Appropriate medical therapy following a TIA or ischemic stroke is important in order to reduce the risk of subsequent ischemic strokeCitation5,Citation6. Anti-coagulation therapy (e.g., warfarin) and anti-platelet agents (e.g., aspirin) are among the anti-thrombotic treatment options available for recurrent stroke prevention. The American College of Chest Physicians (ACCP) recommends anti-platelet therapy for preventing recurrent ischemic stroke of non-cardioembolic originCitation7. Based on accumulated evidence to date, the American Heart Association and American Stroke Association (AHA/ASA) guidelines identify aspirin, the combination of aspirin/dipyridamole, clopidogrel, and ticlopidine as acceptable anti-platelet options to prevent secondary ischemic strokeCitation6.

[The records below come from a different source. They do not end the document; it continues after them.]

/-! ### An issuer's state in its job -/

theorem issuerJob_mem {d : Dev} {code : Nat} {j : Job} {i : IssState} (h : issuerJob d code = some (j, i)) :
    j ∈ d.jobs ∧ i ∈ j.iss ∧ i.issuer = code := by
  obtain ⟨j', hj', hsome⟩ := List.exists_of_findSome?_eq_some h
  split at hsome
  · obtain ⟨i', hi', heq⟩ := Option.map_eq_some_iff.mp hsome
    cases heq
    have hp := List.find?_some (p := fun s : IssState => s.issuer = code && (decide (code < 0x8000) || s.run != [])) hi'
    exact ⟨hj', List.mem_of_find?_eq_some hi', of_decide_eq_true (Bool.and_eq_true_iff.mp hp).1⟩
  · cases hsome

/-- An issuer's states changed in its job: every state of it there is a changed one. -/
theorem modIss_mem {d : Dev} {job code : Nat} {f : IssState → IssState} {y : Job}
    (hy : y ∈ (modIss job code f d).jobs) (hid : y.id = job) {x : IssState} (hx : x ∈ y.iss) (hc : x.issuer = code) :
    ∃ z ∈ d.jobs, z.id = job ∧ ∃ i ∈ z.iss, i.issuer = code ∧ x = f i := by
  obtain ⟨z, hz, rfl⟩ := List.mem_map.mp hy
  by_cases hzj : z.id = job
  · rw [if_pos hzj] at hx
    obtain ⟨i, hi, rfl⟩ := List.mem_map.mp hx
    by_cases hic : i.issuer = code
    · exact ⟨z, hz, hzj, i, hi, hic, if_pos hic⟩
    · rw [if_neg hic] at hc
      exact absurd hc hic
  · rw [if_neg hzj] at hid
    exact absurd hid hzj

theorem modIss_exists {d : Dev} {code : Nat} {j : Job} {i : IssState} (hj : j ∈ d.jobs) (hi : i ∈ j.iss) (hc : i.issuer = code)
    (f : IssState → IssState) : ∃ y ∈ (modIss j.id code f d).jobs, ∃ x ∈ y.iss, y.id = j.id ∧ x = f i := by
  refine ⟨j.modIss code f, List.mem_map.mpr ⟨j, hj, if_pos rfl⟩, f i, List.mem_map.mpr ⟨i, hi, if_pos hc⟩, rfl, rfl⟩

theorem failJob_frame (j : Nat) (status : BitVec 8) (detail issuer index : Nat) (d : Dev) :
    failJob j status detail issuer index d = { d with jobs := (failJob j status detail issuer index d).jobs } := rfl

/-- A job that fails keeps its first failure (R242). -/
theorem jobFails_failJob {d e : Dev} (hd : e.jobs = d.jobs) (j : Nat) (status : BitVec 8) (issuer index : Nat) :
    JobFails d (failJob j status 0 issuer index e) j status := by
  intro y hy hid
  rw [failJob_jobs] at hy
  obtain ⟨z, hz, rfl⟩ := List.mem_map.mp hy
  by_cases hzj : z.id = j
  · rw [if_pos hzj]
    refine ⟨rfl, _, rfl, ?_⟩
    cases hf : z.fail with
    | none => exact Or.inl rfl
    | some f => exact Or.inr ⟨z, hd ▸ hz, hzj, hf⟩
  · rw [if_neg hzj] at hid
    exact absurd hid hzj

/-! ### Claims (R245, R248, R262) -/

theorem exec_workClaim (s : State) (code : Nat) : exec (.workClaim code) s = .next (s.on (workClaimOp code s.dev)) := rfl

theorem exec_sweepClaim (s : State) (code : Nat) : exec (.sweepClaim code) s = .next (s.on (sweepClaimOp code s.dev)) := rfl

theorem exec_issuerRejoin (s : State) (code : Nat) : exec (.issuerRejoin code) s = .next (s.on (issuerRejoinOp code s.dev)) := rfl

theorem exec_homeSweepByC0 (s : State) (job ctr : Nat) : exec (.homeSweepByC0 job ctr) s = .next (s.on (homeSweepOp job ctr s.dev)) := rfl

/-- The positions of a claim lie in its grain, below the raw count. -/
theorem realPositions_bounds {d : Dev} {a : AtInst} {p n q : Nat} (h : q ∈ realPositions d a p n) : p ≤ q ∧ q < p + n ∧ q < ctrRaw d a.c := by
  obtain ⟨hmem, hp⟩ := List.mem_filter.mp h
  obtain ⟨i, hi, rfl⟩ := List.mem_map.mp hmem
  have hi := List.mem_range.mp hi
  have hraw := of_decide_eq_true (Bool.and_eq_true_iff.mp hp).1
  exact ⟨by omega, by omega, hraw⟩
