-- ==== Sys2Proof/Machine/ChannelData.lean ====
section
/-! DEFINITION. The operations that write and update channels: `SETCH`, `SETCH4`, `UPDATE` (R122 to
R124).  An operation is accepted; its frames (`Machine.Frames`) are then emitted in order by the
frame commands (R120). -/

namespace Sys2Proof.Machine

/-- `SETCH` (R122). -/
def execSetch (dev : Dev) (setmode addr : BitVec 3) (value : Data) (s : State) :
    Host.Outcome State Fault Refusal :=
  accept { Req.naming 0x1#4 dev with setmode := setmode, addr := addr, value := value } s

/-- `SETCH4` (R123). -/
def execSetch4 (dev : Dev) (setmode : BitVec 3) (valA valB valC valD : Data) (s : State) :
    Host.Outcome State Fault Refusal :=
  accept { Req.naming 0x2#4 dev with
    setmode := setmode, valA := valA, valB := valB, valC := valC, valD := valD } s

/-- `UPDATE` (R124). -/
def execUpdate (dev : Dev) (addr : BitVec 3) (s : State) : Host.Outcome State Fault Refusal :=
  accept { Req.naming 0x3#4 dev with addr := addr } s

end Sys2Proof.Machine
end

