/-- R20: what an idle block sends does not depend on anything that happened before: two idle states
with the same coming input send the same, whatever their latches, their traces and their past. -/
def Obligations.NothingRememberedBetweenOperations : Prop :=
  ∀ (n : Nat) (s s' t : State), s.busy = false → s'.busy = false → s.edges = s'.edges →
    Host.Core.run Sys2Proof.core n s = .next t →
    ∃ t' sent, Host.Core.run Sys2Proof.core n s' = .next t' ∧
      t.trace = s.trace ++ sent ∧ t'.trace = s'.trace ++ sent ∧
      t.pending = t'.pending ∧ t.reqReady = t'.reqReady

/-- R177, R46, R56: a device's part of the trace is untouched by operations for other devices. -/
def Obligations.OtherDevicesUndisturbed : Prop :=
  ∀ (n : Nat) (d : Dev) (s t : State),
    (s.busy = true → s.lat.dev ≠ d) → (∀ r ∈ acceptedIn n s, r.dev ≠ d) →
    Host.Core.run Sys2Proof.core n s = .next t →
    deviceTrace d t.trace = deviceTrace d s.trace

/-- R198 under `TransportReliable` (R172) and without a reset (R190): an operation in progress
completes, having sent exactly its pending frames, however often the transport makes it wait; and
within four frames' edges when it never does. -/
def Obligations.OperationsComplete : Prop :=
  (∀ s : State, SequencerOk s → TransportReliable s → NoReset s → s.busy = true →
    ∃ n t, n ≤ s.edges.length + 4 ∧ Host.Core.run Sys2Proof.core n s = .next t ∧
      t.reqReady = true ∧ t.trace = s.trace ++ s.pending) ∧
  (∀ s : State, SequencerOk s → s.busy = true → Undisturbed 4 s.edges →
    ∃ n t, n ≤ 4 ∧ Host.Core.run Sys2Proof.core n s = .next t ∧
      t.reqReady = true ∧ t.trace = s.trace ++ s.pending)
end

According to the Centers for Disease Control (CDC), 3.3 million ambulatory care visits had a stroke diagnosis and 829,000 patients had a hospital discharge with a primary stroke diagnosis in 2006 and 2007Citation8. Americans spent an estimated $73.7 billion in 2010 on direct and indirect stroke-related medical costsCitation9. By 2050, costs related to ischemic strokes are expected to exceed $2.2 trillion (in 2005 dollars)Citation10. Real-world comparisons of healthcare costs following the initiation of an oral anti-platelet agent for secondary stroke prevention are limited. The objective of this study was to examine the 1-year follow-up healthcare costs of patients prescribed one of two common oral anti-platelets (i.e., aspirin plus extended-release dipyridamole or clopidogrel) within 30 days following hospital discharge for a TIA or ischemic stroke.
Methods
Study design and data source
This was a retrospective study using an administrative claims database from a large US health plan affiliated with OptumInsight (formerly i3 Innovus) that offers both commercial and Medicare Advantage insurance. The database included medical claims, outpatient pharmacy claims, and enrollment information for 20.6 million individuals enrolled during the study identification period of January 1, 2007 through July 31, 2009. The individuals covered by this health plan were geographically diverse across the US, with the greatest representation in the South and Midwest US census regions. Medical (professional and facility) claims included International Classification of Diseases, 9th Revision, Clinical Modification (ICD-9-CM) diagnosis codes, ICD-9 procedure codes, Current Procedural Terminology, Version 4 (CPT-4) procedure codes, Healthcare Common Procedure Coding System (HCPCS) procedure codes, site-of-service codes, provider specialty codes, and health plan and patient costs. Outpatient pharmacy claims provided National Drug Codes (NDC) for dispensed medications, quantity dispensed, drug strength, days supply, provider specialty code, and health plan and patient costs. All study data were de-identified and accessed with protocols compliant with the Health Insurance Portability and Accountability Act.
Patient identification
The study sample included adults who were aged 18 years or older and had at least one inpatient hospital facility claim with an ICD-9-CM diagnosis code in any position for TIA (362.34, 435.x) or ischemic stroke (433.01, 433.11, 433.21, 433.31, 433.81, 433.91, 434.01, 434.11, 434.91) between January 1, 2007 and July 31, 2009 (identification period). The index date was defined as the admission date for the first qualifying inpatient claim. The inpatient hospital stay that started on the index date was referred to as the index hospitalization.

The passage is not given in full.